Skillshub databricks-local-dev-loop

install

source · Clone the upstream repo

git clone https://github.com/ComeOnOliver/skillshub

Claude Code · Install into ~/.claude/skills/

T=$(mktemp -d) && git clone --depth=1 https://github.com/ComeOnOliver/skillshub "$T" && mkdir -p ~/.claude/skills && cp -r "$T/skills/jeremylongshore/claude-code-plugins-plus-skills/databricks-local-dev-loop" ~/.claude/skills/comeonoliver-skillshub-databricks-local-dev-loop && rm -rf "$T"

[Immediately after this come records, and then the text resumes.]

/-- The entries of requester rq whose commit would be rejected now are committed: their reports come (R81, R165). -/
def commitBad (s : State) (rq : Rq) : State :=
  (s.merges.filterMap (fun m => if m.rq = rq then locOf m.word else none)).foldl
    (fun s w => if (decodeAt s w).bad then commitWord s w else s) s

/-- The oldest merge entry of a bank. -/
def oldestMerge (s : State) (bank : Nat) : Option Loc :=
  ((s.merges.filterMap (fun m => locOf m.word)).find? (fun w => w.bank == bank))

/-- Put the bytes of a narrow write over those gathered. -/
def gather (got new : List (Nat × Byte)) : List (Nat × Byte) :=
  got.filter (fun e => (new.lookup e.1).isNone) ++ new

/-- Byte i of a word, without the bits that its container does not keep (R25). -/
def maskByte (w : Loc) (i : Nat) (b : Byte) : Byte :=
  BitVec.ofNat 8 (maskWord w.code w.base (b.toNat * 256 ^ i) / 256 ^ i)

/-- A write of bytes `bs` from byte o of a word: a full write, or a narrow write through the merge buffer. -/
def writeWord (s : State) (w : Loc) (o : Nat) (bs : List Byte) (rq : Rq) : State :=
  let s := if (s.merges.any (fun m => m.word == w.base && (m.rq != rq || bs.length == w.code.bytes)))
    then commitWord s w else s
  if bs.length = w.code.bytes then fullWrite s w (ofBytesLE bs)
  else
    let new := (List.range bs.length).map (fun i => (o + i, maskByte w (o + i) (bs.getD i 0)))
    match s.merges.find? (fun m => m.word == w.base) with
    | some m =>
      let s := { s with merges := s.merges.map (fun e => if e.word = w.base then { e with got := gather m.got new } else e) }
      if (List.range w.code.bytes).all (fun i => ((gather m.got new).lookup i).isSome) then commitWord s w else s
    | none =>
      let here := (s.merges.filterMap (fun m => locOf m.word)).filter (fun l => l.bank == w.bank)
      let s := if 2 ≤ here.length then match oldestMerge s w.bank with
        | some l => commitWord s l
        | none => s
        else s
      { s with merges := s.merges ++ [⟨w.base, rq, new, if rq.cls = 6 then s.host.cur else 0⟩] }

/-- Write bytes to an array at address a, word by word. -/
def writeBytes (fuel : Nat) (s : State) (a : Nat) (bs : List Byte) (rq : Rq) : State :=
  match fuel, bs with
  | _, [] => s
  | 0, _ => s
  | fuel + 1, _ =>
    match locOf a with
    | none => s
    | some w =>
      let o := a - w.base
      let m := min bs.length (w.code.bytes - o)
      writeBytes fuel (writeWord s w o (bs.take m) rq) (a + m) (bs.drop m) rq

/-- Write bytes to an array. -/
def memWrite (s : State) (a : Nat) (bs : List Byte) (rq : Rq) : State := writeBytes (bs.length + 1) s a bs rq

/-! ### Clearing (R161, R162, R423) -/

/-- Drop bytes, code words, merge entries and repeat tables of the arrays that a predicate on addresses names: SRAM words
become unwritten, HBM words clean zero. -/
def clearMem (s : State) (p : Nat → Bool) : State :=
  { s with
    mem := s.mem.filter (fun e => !p e.1)
    words := s.words.filter (fun e => !p e.1)
    merges := s.merges.filter (fun m => !p m.word) }

/-- Discard the merge entries of the banks that a predicate names (R182 case 9). -/
def dropMerges (s : State) (p : Nat → Bool) : State :=
  { s with merges := s.merges.filter (fun m => match locOf m.word with
    | some w => !p w.bank
    | none => true) }

/-- Reset the repeat tables of the banks that a predicate names. -/
def clearRpts (s : State) (p : Nat → Bool) : State := { s with rpts := s.rpts.filter (fun e => !p e.1) }

/-- Every valid bit of a bank is cleared (R407). -/
def clearBank (s : State) (bank : Nat) : State :=
  let s := clearMem s (fun a => match locOf a with
    | some w => w.bank == bank
    | none => false)
  clearRpts s (fun b => b == bank)

end Sys2Proof.Machine
end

manifest: skills/jeremylongshore/claude-code-plugins-plus-skills/databricks-local-dev-loop/SKILL.md

Databricks Local Dev Loop

Overview

Set up a fast local development workflow using Databricks Connect v2, Asset Bundles, and VS Code. Databricks Connect lets you run PySpark code locally while executing on a remote Databricks cluster, giving you IDE debugging, fast iteration, and proper test isolation.

Prerequisites

Completed
```
databricks-install-auth
```
setup
Python 3.10+ (must match cluster's Python version)
A running Databricks cluster (DBR 13.3 LTS+)
VS Code or PyCharm

Instructions

Step 1: Project Structure

my-databricks-project/
├── src/
│   ├── __init__.py
│   ├── pipelines/
│   │   ├── __init__.py
│   │   ├── bronze.py          # Raw ingestion
│   │   ├── silver.py          # Cleansing transforms
│   │   └── gold.py            # Business aggregations
│   └── utils/
│       ├── __init__.py
│       └── helpers.py
├── tests/
│   ├── conftest.py            # Spark fixtures
│   ├── unit/
│   │   └── test_transforms.py # Local Spark tests
│   └── integration/
│       └── test_pipeline.py   # Databricks Connect tests
├── notebooks/
│   └── exploration.py
├── resources/
│   └── daily_etl.yml          # Job resource definitions
├── databricks.yml             # Asset Bundle root config
├── pyproject.toml
└── requirements.txt

Step 2: Install Development Tools

set -euo pipefail

# Create virtual environment
python -m venv .venv && source .venv/bin/activate

# Databricks Connect v2 — version MUST match cluster DBR
pip install "databricks-connect==14.3.*"

# SDK and CLI
pip install databricks-sdk

# Testing
pip install pytest pytest-cov

# Verify Connect installation
databricks-connect test

Step 3: Configure Databricks Connect

Databricks Connect v2 reads from standard SDK auth (env vars,

~/.databrickscfg

, or

DATABRICKS_CLUSTER_ID

# Set cluster for Connect to use
export DATABRICKS_HOST="https://adb-1234567890123456.7.azuredatabricks.net"
export DATABRICKS_TOKEN="dapi..."
export DATABRICKS_CLUSTER_ID="0123-456789-abcde123"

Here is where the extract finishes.